De ces efforts de communication et d'information de la part des associations, des médias et des individus est née une véritable prise de conscience autour de la réduction des risques, suivie par des changements de comportements. Et s'il ne faut pas verser dans l'angélisme et que la communauté gay compte aussi ses Monkeypox-sceptiques, ses conspirationnistes et ses antivax, nombreux sont ceux qui ont réduit le nombre de leurs partenaires, évité ou limité leurs fréquentations des sex parties ou des saunas.

D'autres ont également opté pour l'abstinence, au moins le temps d'être vaccinés. Il y a d'ailleurs eu un vif engouement pour la vaccination dès lors que des créneaux ont été ouverts. «La communauté gay a déjà montré sa capacité à ajuster ses pratiques face à un risque. C'est quelque chose que nous avons retrouvé ici», explique Gabriel Girard.

Si nous ne disposons pas en France de chiffres précis, nous pouvons regarder ce qu'il s'est passé de l'autre côté de l'Atlantique cet été.
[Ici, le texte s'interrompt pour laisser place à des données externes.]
-- ==== Sys2Proof/Laws/Engines.lean ====
section
/-! SUPPORT. What the engines leave in the array and in the registers, and what a reset leaves. -/

namespace Sys2Proof.Machine

/-! ## The array after an operation -/

theorem wf_programFlash (m : Memory) (hm : Memory.wf m = true) (a : Nat) (d : FlashWord) (ok : Bool) (n : Nat) :
    Memory.wf (programFlash m a d ok n) = true := wf_memFill m hm a _ _

/-- The array after a program: the word's bytes, and every other byte as before (R165). -/
theorem memRead_programFlash (m : Memory) (hm : Memory.wf m = true) (a : Nat) (d : FlashWord) (ok : Bool)
    (n x : Nat) :
    memRead (programFlash m a d ok n) x =
      if a ≤ x ∧ x < a + 16 then programByte m a d ok n (x - a) else memRead m x :=
  memRead_memFill m hm a 16 _ x

theorem within_programFlash (lo hi : Nat) (m : Memory) (a : Nat) (d : FlashWord) (ok : Bool) (n : Nat)
    (ha : lo ≤ a ∧ a + 16 ≤ hi) (h : Memory.within lo hi m) : Memory.within lo hi (programFlash m a d ok n) :=
  within_memFill lo hi m a 16 _ ha h

theorem wf_eraseFlash (m : Memory) (hm : Memory.wf m = true) (p : Nat) (ok : Bool) (n : Nat) :
    Memory.wf (eraseFlash m p ok n) = true := by
  unfold eraseFlash
  generalize Config.pageSize = k
  split
  · exact wf_memErase m hm p k
  · exact wf_memFill m hm p k _

/-- The array after an erase: the page's bytes, and every other byte as before (R166). -/
theorem memRead_eraseFlash (m : Memory) (hm : Memory.wf m = true) (p : Nat) (ok : Bool) (n x : Nat) :
    memRead (eraseFlash m p ok n) x =
      if p ≤ x ∧ x < p + Config.pageSize then (if ok then 0xFF else Config.drawByte n (x - p))
      else memRead m x := by
  unfold eraseFlash
  generalize Config.pageSize = k
  cases ok
  · simp [memRead_memFill m hm p k]
  · simp [memRead_memErase m p k, unlistedByte, Config.erasedByte]

theorem within_eraseFlash (lo hi : Nat) (m : Memory) (p : Nat) (ok : Bool) (n : Nat)
    (hp : lo ≤ p ∧ p + Config.pageSize ≤ hi) (h : Memory.within lo hi m) :
    Memory.within lo hi (eraseFlash m p ok n) := by
  unfold eraseFlash
  generalize Config.pageSize = k at *
  split
  · exact within_memErase lo hi m p k h
  · exact within_memFill lo hi m p k _ hp h

/-! ## The steps of the engines -/

@[simp] theorem flceFinish_params (m : Memory) (a : Nat) (s : State) : (flceFinish m a s).params = s.params := rfl
@[simp] theorem flceFinish_seq (m : Memory) (a : Nat) (s : State) : (flceFinish m a s).seq = s.seq := rfl
@[simp] theorem flceFinish_flc (m : Memory) (a : Nat) (s : State) :
    (flceFinish m a s).flc = { s.flc with op := .none, done := true } := rfl
@[simp] theorem flceFinish_icc (m : Memory) (a : Nat) (s : State) : (flceFinish m a s).icc = s.icc := rfl
@[simp] theorem flceFinish_gcr (m : Memory) (a : Nat) (s : State) : (flceFinish m a s).gcr = s.gcr := rfl
@[simp] theorem flceFinish_lfb (m : Memory) (a : Nat) (s : State) : (flceFinish m a s).lfb = s.lfb := rfl
@[simp] theorem flceFinish_flash (m : Memory) (a : Nat) (s : State) : (flceFinish m a s).flash = m := rfl
@[simp] theorem flceFinish_plat (m : Memory) (a : Nat) (s : State) : (flceFinish m a s).plat = s.plat := rfl
@[simp] theorem flceFinish_hostQueue (m : Memory) (a : Nat) (s : State) :
    (flceFinish m a s).hostQueue = s.hostQueue := rfl
@[simp] theorem flceFinish_sched (m : Memory) (a : Nat) (s : State) : (flceFinish m a s).sched = s.sched := rfl

/-- What FLCE's step can do (R160). -/
theorem flceStep_cases (s : State) :
    (s.flc.op = .none ∧ flceStep s = s)
      ∨ (∃ a d ok, s.flc.op = .program a d ok
          ∧ flceStep s = flceFinish (programFlash s.flash a.toNat d ok s.draws) a.toNat s)
      ∨ (∃ p ok, s.flc.op = .erasePage p ok
          ∧ flceStep s = flceFinish (eraseFlash s.flash p ok s.draws) p s) := by
  unfold flceStep
  cases h : s.flc.op with
  | none => exact .inl ⟨rfl, rfl⟩
  | program a d ok => exact .inr (.inl ⟨a, d, ok, rfl, rfl⟩)
  | erasePage p ok => exact .inr (.inr ⟨p, ok, rfl, rfl⟩)

/-! ## Reset -/

theorem wf_resetFlash (s : State) (hm : Memory.wf s.flash = true) : Memory.wf (resetFlash s) = true := by
  unfold resetFlash
  split
  · exact hm
  · exact wf_memFill _ hm _ _ _
  · generalize Config.pageSize = k
    exact wf_memFill _ hm _ k _

/-- The array after a reset: the target of an operation in flight becomes draws, and every other byte stays (R342). -/
theorem memRead_resetFlash (s : State) (hm : Memory.wf s.flash = true) (x : Nat) :
    memRead (resetFlash s) x =
      match s.flc.op with
      | .none => memRead s.flash x
      | .program a _ _ =>
        if a.toNat ≤ x ∧ x < a.toNat + 16 then Config.drawByte s.draws (x - a.toNat) else memRead s.flash x
      | .erasePage p _ =>
        if p ≤ x ∧ x < p + Config.pageSize then Config.drawByte s.draws (x - p) else memRead s.flash x := by
  unfold resetFlash
  cases s.flc.op with
  | none => rfl
  | program a d ok => exact memRead_memFill _ hm _ 16 _ x
  | erasePage p ok =>
    simp only
    generalize Config.pageSize = k
    exact memRead_memFill _ hm p k _ x

/-- The memory after reset is in canonical form. -/
theorem wf_reset : Memory.wf State.reset.flash = true := rfl

end Sys2Proof.Machine
end

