-- ==== Sys2Proof/Tests/Slice0.lean ====
section
/-!
SUPPORT. The model's own tests. Part 1: words written out from the spec's encoding, and the ill-formed terms. Part 2: one step
of each instruction, its expected result taken from spec/95_test_vectors.md or worked out by hand from the rule named. Part 3:
for each statement with hypotheses, a state and operands that meet them, clause by clause.
-/

namespace Sys2Proof.Tests

open Sys2Proof Sys2Proof.Machine

/-! ## The states of the tests -/

/-- S0 (spec/95_test_vectors.md section 0) in the general posture, every operand register written. -/
def rig : State :=
  { State.reset with
    params := { posture := .general, periphClkHz := 8000000, engineMayStall := false, haltBranchCount := 2
                ramCodeBase := 0x20000000, seqCodeInRam := true, unlockKey := 0x2, lockKey := 0x3
                pageEraseCode := 0x55, dummyReadAddr0 := 0x10000000, dummyReadAddr1 := 0x10002000
                portBinding := .memoryMapped, regmap := Config.regmap, addrWidth := 32, lfbEntries := 1
                iccLine := 16 }
    plat := { flcClockOn := true, ramLoaded := true, handleOwned := true }
    seq := { State.reset.seq with
      opa := some 0x10002000, opb := some 4, opf := some 8000000, opd0 := some 0x44332211, opd1 := some 0x88776655
      opd2 := some 0xCCBBAA99, opd3 := some 0x00FFEEDD, bufIn := some [1, 2, 3, 4] } }

/-- A map with the FLC block elsewhere, `FLC.CTRL` at its last word, `WR` and `PGE` exchanged, and bits 28 and 4 exchanged. -/
def otherMap : RegMap :=
  { Config.regmap with
    flcBase := 0x50000000, flcCtrl := 0xFFC, ctrlBits := [(0, 2), (28, 4)] }

/-- The rig built with the other map and a cache line of 32 bytes. -/
def otherRig : State := { rig with params := { rig.params with regmap := otherMap, iccLine := 32 } }

/-- A state of the rig in which SEQ is about to perform a line of the command of a word. -/
def placed (w : Word) (site : Site) (l : Line) : State :=
  { rig with seq := { rig.seq with phase := .busy, step := some (.line site l), cmd := some w } }

/-- With `OPA` the only operand that was ever written. -/
def onlyOpa (s : State) (a : Word) : State := { s with seq := { State.reset.seq with
  phase := s.seq.phase, step := s.seq.step, cmd := s.seq.cmd, opa := some a } }

/-- With another value in `SEQ.T`. -/
def withT (s : State) (v : Word) : State := { s with seq := { s.seq with t := some v } }

/-- With another address in `OPA`. -/
def withOpa (s : State) (a : Word) : State := { s with seq := { s.seq with opa := some a } }

/-- With another clock in `OPF`. -/
def withOpf (s : State) (f : Word) : State := { s with seq := { s.seq with opf := some f } }

/-- With WRITE's cursor and index, the merge buffer holding zeros. -/
def withCursor (s : State) (p i : Word) : State := { s with seq := { s.seq with p := some p, i := some i, w := some 0 } }

/-- With the flash controller's registers changed. -/
def withFlc (s : State) (f : Flc) : State := { s with flc := f }

/-- With an operation in flight. -/
def withOp (s : State) (op : FlceOp) : State := { s with flc := { s.flc with op := op } }

/-- A program of the first word, in flight. -/
def aProgram : FlceOp := .program 0x10000000 0 true

/-- With the controller unlocked and the page erase code in place. -/
def unlocked (s : State) (a : Word) : State :=
  { s with flc := { s.flc with unlock := 0x2, eraseCode := 0x55, addr := a } }

/-- An outcome is a next state of which `p` holds. -/
def answers (x : Res State) (p : State → Bool) : Bool :=
  match x with
  | .next t => p t
  | _ => false

/-- An outcome is a fault. -/
def faultOf (x : Res State) : Option Fault :=
  match x with
  | .fault r => some r
  | _ => none

/-- An outcome is a refusal. -/
def refusalOf (x : Res State) : Option Refusal :=
  match x with
  | .refused r => some r
  | _ => none

/-- The bytes decode to the instruction, with nothing left over. -/
def decodesTo (arr : Arrival) (bs : List Byte) (i : Instr) : Bool :=
  match decode arr bs with
  | .ok (j, []) => j == i
  | _ => false

/-! ## 1. Encodings -/

theorem test_decode_checkBounds : decodesTo .cmd [0x01, 0x00, 0x00, 0x00] .checkBounds = true := by
  decide
theorem test_decode_setClkdiv : decodesTo .cmd [0x02, 0x00, 0x00, 0x00] .setClkdiv = true := by
  decide
theorem test_decode_iccDisable : decodesTo .cmd [0x03, 0x00, 0x00, 0x00] .iccDisable = true := by
  decide
theorem test_decode_iccEnable : decodesTo .cmd [0x04, 0x00, 0x00, 0x00] .iccEnable = true := by
  decide
theorem test_decode_lfbFlush : decodesTo .cmd [0x05, 0x00, 0x00, 0x00] .lfbFlush = true := by
  decide
theorem test_decode_unlock : decodesTo .cmd [0x06, 0x00, 0x00, 0x00] .unlock = true := by
  decide
theorem test_decode_lock : decodesTo .cmd [0x07, 0x00, 0x00, 0x00] .lock = true := by
  decide
theorem test_decode_writeWord : decodesTo .cmd [0x08, 0x00, 0x00, 0x00] .writeWord = true := by
  decide
theorem test_decode_write : decodesTo .cmd [0x09, 0x00, 0x00, 0x00] .write = true := by
  decide
theorem test_decode_erasePage : decodesTo .cmd [0x0A, 0x00, 0x00, 0x00] .erasePage = true := by
  decide
theorem test_decode_read32 : decodesTo .cmd [0x0B, 0x00, 0x00, 0x00] .read32 = true := by
  decide
theorem test_decode_read : decodesTo .cmd [0x0C, 0x00, 0x00, 0x00] .read = true := by
  decide
theorem test_decode_halt : decodesTo .cmd [0x0D, 0x00, 0x00, 0x00] .halt = true := by
  decide
theorem test_decode_illegal0 : decodesTo .cmd [0x50, 0x00, 0x00, 0x00] (.illegal0 5) = true := by
  decide
theorem test_decode_illegalE : decodesTo .cmd [0x0E, 0x00, 0x00, 0x80] (.illegalE 0x8000000) = true := by
  decide
theorem test_decode_illegalF : decodesTo .cmd [0xFF, 0xFF, 0xFF, 0xFF] (.illegalF 0xFFFFFFF) = true := by
  decide
theorem test_decode_illegalRsv : decodesTo .cmd [0x18, 0x00, 0x00, 0x00] (.illegalRsv 8 1) = true := by
  decide
theorem test_decode_flcWAddr : decodesTo (.mmio .w) [0x00, 0x90, 0x02, 0x40, 0x78, 0x56, 0x34, 0x12] (.flcWAddr 0x12345678) = true := by
  decide
theorem test_decode_flcWClkdiv : decodesTo (.mmio .w) [0x04, 0x90, 0x02, 0x40, 0x78, 0x56, 0x34, 0x12] (.flcWClkdiv 0x12345678) = true := by
  decide
theorem test_decode_flcWCtrl : decodesTo (.mmio .w) [0x08, 0x90, 0x02, 0x40, 0x78, 0x56, 0x34, 0x12] (.flcWCtrl 0x12345678) = true := by
  decide
theorem test_decode_flcWIntr : decodesTo (.mmio .w) [0x24, 0x90, 0x02, 0x40, 0x78, 0x56, 0x34, 0x12] (.flcWIntr 0x12345678) = true := by
  decide
theorem test_decode_flcWData0 : decodesTo (.mmio .w) [0x30, 0x90, 0x02, 0x40, 0x78, 0x56, 0x34, 0x12] (.flcWData0 0x12345678) = true := by
  decide
theorem test_decode_flcWData1 : decodesTo (.mmio .w) [0x34, 0x90, 0x02, 0x40, 0x78, 0x56, 0x34, 0x12] (.flcWData1 0x12345678) = true := by
  decide
theorem test_decode_flcWData2 : decodesTo (.mmio .w) [0x38, 0x90, 0x02, 0x40, 0x78, 0x56, 0x34, 0x12] (.flcWData2 0x12345678) = true := by
  decide
theorem test_decode_flcWData3 : decodesTo (.mmio .w) [0x3C, 0x90, 0x02, 0x40, 0x78, 0x56, 0x34, 0x12] (.flcWData3 0x12345678) = true := by
  decide
theorem test_decode_flcRAddr : decodesTo (.mmio .r) [0x00, 0x90, 0x02, 0x40] .flcRAddr = true := by
  decide
theorem test_decode_flcRClkdiv : decodesTo (.mmio .r) [0x04, 0x90, 0x02, 0x40] .flcRClkdiv = true := by
  decide
theorem test_decode_flcRCtrl : decodesTo (.mmio .r) [0x08, 0x90, 0x02, 0x40] .flcRCtrl = true := by
  decide
theorem test_decode_flcRIntr : decodesTo (.mmio .r) [0x24, 0x90, 0x02, 0x40] .flcRIntr = true := by
  decide
theorem test_decode_flcRData0 : decodesTo (.mmio .r) [0x30, 0x90, 0x02, 0x40] .flcRData0 = true := by
  decide
theorem test_decode_flcRData1 : decodesTo (.mmio .r) [0x34, 0x90, 0x02, 0x40] .flcRData1 = true := by
  decide
theorem test_decode_flcRData2 : decodesTo (.mmio .r) [0x38, 0x90, 0x02, 0x40] .flcRData2 = true := by
  decide
theorem test_decode_flcRData3 : decodesTo (.mmio .r) [0x3C, 0x90, 0x02, 0x40] .flcRData3 = true := by
  decide
theorem test_decode_iccWCtrl : decodesTo (.mmio .w) [0x00, 0xA1, 0x02, 0x40, 0x01, 0x00, 0x00, 0x00] (.iccWCtrl 1) = true := by
  decide
theorem test_decode_iccRCtrl : decodesTo (.mmio .r) [0x00, 0xA1, 0x02, 0x40] .iccRCtrl = true := by
  decide
theorem test_decode_iccWInvalidate : decodesTo (.mmio .w) [0x00, 0xA7, 0x02, 0x40, 0x01, 0x00, 0x00, 0x00] (.iccWInvalidate 1) = true := by
  decide
theorem test_decode_iccRInvalidate : decodesTo (.mmio .r) [0x00, 0xA7, 0x02, 0x40] .iccRInvalidate = true := by
  decide
theorem test_decode_gcrWSysctrl : decodesTo (.mmio .w) [0x00, 0x00, 0x00, 0x40, 0x40, 0x00, 0x00, 0x00] (.gcrWSysctrl 0x40) = true := by
  decide
theorem test_decode_gcrRSysctrl : decodesTo (.mmio .r) [0x00, 0x00, 0x00, 0x40] .gcrRSysctrl = true := by
  decide
theorem test_decode_flashR32 : decodesTo (.mem .r .word) [0xFC, 0xFF, 0x07, 0x10] (.flashR32 0x1007FFFC) = true := by
  decide
theorem test_decode_flashR8 : decodesTo (.mem .r .byte) [0xFF, 0xFF, 0x07, 0x10] (.flashR8 0x1007FFFF) = true := by
  decide
theorem test_decode_flashW : decodesTo (.mem .w .byte) [0x00, 0x00, 0x00, 0x10, 0xAB, 0x00, 0x00, 0x00] (.flashW .byte 0x10000000 0xAB) = true := by
  decide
Selon l'American Men's Internet Survey, 2022 Monkeypox Supplemental Survey, les hommes ayant des rapports sexuels avec des hommes ayant répondu au questionnaire en ligne du 5 au 15 août (soit bien après le lancement de la campagne de vaccination) étaient 48% à avoir réduit le nombre de leurs partenaires sexuels, 50% à avoir réduit le nombre de leurs partenaires d'un soir et 50% à avoir réduit le nombre de leurs rencontres sur les applications dédiées ou lors de sex parties.

De plus, en France, au 26 septembre, 107.461 doses de vaccins avaient été administrées –sans que l'on ait le détail des premières ou secondes doses, puisque le schéma vaccinal assurant la couverture optimale est à deux doses.

Dans un communiqué du mercredi 28 septembre, Camille Spire, présidente de AIDES, explique: «[Nos] actions furent bénéfiques puisque l'épidémie de la variole du singe est en baisse depuis quelques semaines. Néanmoins, la prévention et la vaccination doivent être maintenues pour éviter toute reprise de l'épidémie. Au rythme actuel, la totalité des publics éligibles ne sera vaccinée qu'à la fin de l'année et avec une seule dose. L'épidémie pourrait donc repartir!»

La mobilisation communautaire n'est ainsi pas terminée.